CHARLESTON, W.Va. -- The latest New York Times Magazine contains a long account of the 2013 showdown between West Virginia's Sen. Joe Manchin and the National Rifle Association -- a clash won, so far, by the all-powerful gun group.
Although the NRA has only 5 million members -- barely more than 1 percent of the U.S. population -- it terrifies most politicians and wields vast clout in legislative bodies. Few U.S. leaders have enough courage to oppose it. Manchin is a dramatic exception.
The Times report says the West Virginia senator keeps an NRA trophy at his Washington office, near photos of children killed in the horrifying Connecticut school massacre -- implying that he supports gun owners, but also stands with gun victims. Such a position is "politically ill-advised if not suicidal," the article says.
Manchin always was a loyal gun advocate, it recounts -- but the deaths of 20 children at Newtown jolted him to the core.
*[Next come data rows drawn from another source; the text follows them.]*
-- ==== Sys2Proof/Safety.lean ====
section
/-!
DEFINITION. The terms claims are stated in: the invariants of rule R33, a safe step, the word at `PC`, the new `PC` of
each form (rule R125), the halt each form raises (rule R240), and the pixel-by-pixel reading of a sprite (rule R212).
-/
namespace Sys2Proof.Machine

/-- An even address: the only kind `PC` may hold (rule R33). -/
def evenAddr (a : Addr) : Prop := a.toNat % 2 = 0

/-- Rule R33 at an instruction boundary, with the model's canonical memory: `PC` and every stack slot are even (so at
most 4094), and an engine that waits for a key can complete (rule R224). The other bounds of rule R33 (register
numbers, `I`, `SP`, the timers) are the types of `State`. -/
structure State.Inv (s : State) : Prop where
  pcEven : evenAddr s.pc
  stackEven : ∀ j : Fin 16, evenAddr s.stack[j]
  waitCanComplete : s.status = .waitingForKey → s.pc.toNat + 2 ≤ pcMax
  memCanonical : s.mem.wf = true

/-- The sequencer's budgets between iterations, under a well-formed configuration: the whole requests have been issued, a
fraction is left (rule R265). -/
structure State.BudgetInv (s : State) : Prop where
  configWf : s.config.wf = true
  cycleFraction : 0 ≤ s.cycleBudget ∧ s.cycleBudget < 1
  tickFraction : 0 ≤ s.tickBudget ∧ s.tickBudget < 1

/-- The engine has halted: it executes nothing until reset (rule R30). -/
def State.isHalted (s : State) : Prop := ∃ r, s.status = .halted r

/-- A step is safe when it does not take the engine into `Halted` (rule R130: a halt is never a successful end). -/
def safeStep (s : State) : Prop := ∃ t, step s = .next t ∧ (t.isHalted → s.isHalted)

/-- The big-endian word at `PC` and `PC + 1` (rule R64). -/
def State.wordAtPc (s : State) : Word := wordOfBytes (s.readByte s.pc.toNat) (s.readByte (s.pc.toNat + 1))

/-- The next event is a cycle that the engine executes (rules R42, R120): nothing else is pending, the sequencer runs, the
engine is running, and `PC` is one a fetch can be made from. -/
structure State.readyToExecute (s : State) : Prop where
  nonePending : s.pending = []
  sequencerRuns : s.run = true
  engineRuns : s.status = .running
  pcInRange : s.pc.toNat ≤ pcMax

/-- The next event is a cycle request (rule R42): one that is pending first, or the unprompted one; log 2. -/
def State.cycleIsNext (s : State) : Prop := s.pending = [] ∨ ∃ rest, s.pending = .request .cycle :: rest

/-- The condition of a skip form, `none` for every other form (rules R146 to R149, R220 to R222). -/
def skipCondition (i : Instr) (s : State) : Option Bool :=
  match i with
  | .seVxKk x kk => some (decide ((s.readV x).toNat = kk.toNat))
  | .sneVxKk x kk => some (decide ((s.readV x).toNat ≠ kk.toNat))
  | .seVxVy x y => some (decide ((s.readV x).toNat = (s.readV y).toNat))
  | .sneVxVy x y => some (decide ((s.readV x).toNat ≠ (s.readV y).toNat))
  | .skpVx x => some (s.keys.getLsbD ((s.readV x).toNat % 16))
  | .sknpVx x => some (!s.keys.getLsbD ((s.readV x).toNat % 16))
  | .cls | .ret | .jpAddr _ | .callAddr _ | .ldVxKk _ _ | .addVxKk _ _ | .ldVxVy _ _ | .orVxVy _ _ | .andVxVy _ _
  | .xorVxVy _ _ | .addVxVy _ _ | .subVxVy _ _ | .shrVxVy _ _ | .subnVxVy _ _ | .shlVxVy _ _ | .ldIAddr _
  | .jpV0Addr _ | .rndVxKk _ _ | .drwVxVyN _ _ _ | .ldVxDt _ | .ldVxK _ | .ldDtVx _ | .ldStVx _ | .addIVx _
  | .ldFVx _ | .ldBVx _ | .ldMemVx _ | .ldVxMem _ => none

/-- The halt of `Advance(k)` at `PC`, if it raises one (rules R124, R244). -/
def advanceHalt (s : State) (k : Nat) : Option HaltReason :=
  if s.pc.toNat + k > pcMax then some (.outOfBounds (s.pc.toNat + k)) else none

/-- The halt of a transfer to `target`, if it raises one (rule R141). -/
def targetHalt (target : Nat) : Option HaltReason :=
  if target % 2 = 1 then some (.misalignedPC (BitVec.ofNat 12 target)) else none

/-- The halt of a form that accesses `n` bytes at `I` and then advances, if it raises one (rules R61, R244). -/
def dataHalt (s : State) (n : Nat) : Option HaltReason :=
  if 0 < n ∧ s.i.toNat + n > memSize then some (.outOfBounds memSize) else advanceHalt s 2

/-- The halt a form raises in a state, `none` where it completes or begins a wait: the column "when" of rule R240's table,
in the priority of rule R248. -/
def raisedHalt (i : Instr) (s : State) : Option HaltReason :=
  match i with
  | .jpAddr nnn => targetHalt nnn.toNat
  | .jpV0Addr nnn => targetHalt ((nnn.toNat + (s.readV 0).toNat) % 4096)
  | .callAddr nnn =>
    if s.sp.val = 16 then some .stackOverflow
    else if s.pc.toNat + 2 > pcMax then some (.outOfBounds (s.pc.toNat + 2))
    else targetHalt nnn.toNat
  | .ret => if s.sp.val = 0 then some .stackUnderflow else none
  | .seVxKk x kk => advanceHalt s (if (s.readV x).toNat = kk.toNat then 4 else 2)
  | .sneVxKk x kk => advanceHalt s (if (s.readV x).toNat ≠ kk.toNat then 4 else 2)
  | .seVxVy x y => advanceHalt s (if (s.readV x).toNat = (s.readV y).toNat then 4 else 2)
  | .sneVxVy x y => advanceHalt s (if (s.readV x).toNat ≠ (s.readV y).toNat then 4 else 2)
  | .skpVx x => advanceHalt s (if s.keys.getLsbD ((s.readV x).toNat % 16) then 4 else 2)
  | .sknpVx x => advanceHalt s (if s.keys.getLsbD ((s.readV x).toNat % 16) then 2 else 4)
  | .drwVxVyN _ _ n => dataHalt s n.val
  | .ldBVx _ => dataHalt s 3
  | .ldMemVx x => dataHalt s (x.val + 1)
  | .ldVxMem x => dataHalt s (x.val + 1)
  | .cls | .ldVxKk _ _ | .addVxKk _ _ | .ldVxVy _ _ | .orVxVy _ _ | .andVxVy _ _ | .xorVxVy _ _ | .addVxVy _ _
  | .subVxVy _ _ | .shrVxVy _ _ | .subnVxVy _ _ | .shlVxVy _ _ | .ldIAddr _ | .rndVxKk _ _ | .ldVxDt _ | .ldVxK _
  | .ldDtVx _ | .ldStVx _ | .addIVx _ | .ldFVx _ => advanceHalt s 2

/-- The new `PC` of each form when it completes (rule R125), over the integers. -/
def newPc (i : Instr) (s : State) : Nat :=
  match i with
  | .jpAddr nnn => nnn.toNat
  | .callAddr nnn => nnn.toNat
  | .ret => if h : 0 < s.sp.val then (s.stack[s.sp.val - 1]'(by omega)).toNat else s.pc.toNat
  | .jpV0Addr nnn => (nnn.toNat + (s.readV 0).toNat) % 4096
  | .seVxKk x kk => s.pc.toNat + if (s.readV x).toNat = kk.toNat then 4 else 2
  | .sneVxKk x kk => s.pc.toNat + if (s.readV x).toNat ≠ kk.toNat then 4 else 2
  | .seVxVy x y => s.pc.toNat + if (s.readV x).toNat = (s.readV y).toNat then 4 else 2
  | .sneVxVy x y => s.pc.toNat + if (s.readV x).toNat ≠ (s.readV y).toNat then 4 else 2
  | .skpVx x => s.pc.toNat + if s.keys.getLsbD ((s.readV x).toNat % 16) then 4 else 2
  | .sknpVx x => s.pc.toNat + if s.keys.getLsbD ((s.readV x).toNat % 16) then 2 else 4
  | .ldVxK _ => s.pc.toNat
  | .cls | .ldVxKk _ _ | .addVxKk _ _ | .ldVxVy _ _ | .orVxVy _ _ | .andVxVy _ _ | .xorVxVy _ _ | .addVxVy _ _
  | .subVxVy _ _ | .shrVxVy _ _ | .subnVxVy _ _ | .shlVxVy _ _ | .ldIAddr _ | .rndVxKk _ _ | .drwVxVyN _ _ _
  | .ldVxDt _ | .ldDtVx _ | .ldStVx _ | .addIVx _ | .ldFVx _ | .ldBVx _ | .ldMemVx _ | .ldVxMem _ => s.pc.toNat + 2

/-- Whether an `n`-row sprite at `I`, drawn at `(Vx mod 64, Vy mod 32)`, has a bit 1 at row `r` and column `c` of the
framebuffer (rule R212): read from the pixel's side, with no loop. -/
def State.spriteBit (s : State) (vx vy : Byte) (n : Nat) (r : Fin 32) (c : Fin 64) : Bool :=
  decide ((r.val + 32 - vy.toNat % 32) % 32 < n) && decide ((c.val + 64 - vx.toNat % 64) % 64 < 8) &&
    (s.readByte (s.i.toNat + (r.val + 32 - vy.toNat % 32) % 32)).getLsbD (7 - (c.val + 64 - vx.toNat % 64) % 64)

end Sys2Proof.Machine
end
A photo shows him grieving with parents whose tots were killed.
While most Congress members did nothing, Manchin drafted a bill to extend background checks to weapons purchased at gun shows and through the Internet -- an attempt to keep murder instruments away from criminals and psychotics. Polls find that 92 percent of Americans support such universal checks, as do 77 percent of hunters and 74 percent of NRA members.
But NRA lobbyists swiftly mobilized Capitol Hill forces against him. It utilized a commercial telephoning outfit to rouse gun-lovers, who called Manchin's office in a ratio of 200-to-1 against the bill. In the end, his reform got a majority 54-46 vote in the Senate, not quite enough for the 60 needed to overcome a Republican filibuster.
"Afterward, several senators came up to shake Manchin's hand and express kind words for his political courage and determination," the report says. Meanwhile, the West Virginian tried to soothe Connecticut parents whose children were killed.
The New York Times analysis concludes that America's mood is shifting against gun zealots. Fewer and fewer Americans use hunting guns to kill animals. The U.S. crime rate keeps declining, so there's less fear of dangerous intruders, it says. Therefore, fervent backing of the NRA is likely to decline.
We hope it happens. Meanwhile, we're proud of Sen. Joe Manchin, D-W.Va., for the bravery and leadership he displayed against America's most brazen lobby.
Remember, hunter guns aren't the basic problem. Danger lies mostly in hidden pistols and mass-murder assault guns. America is long overdue to provide protection from this deadly menace.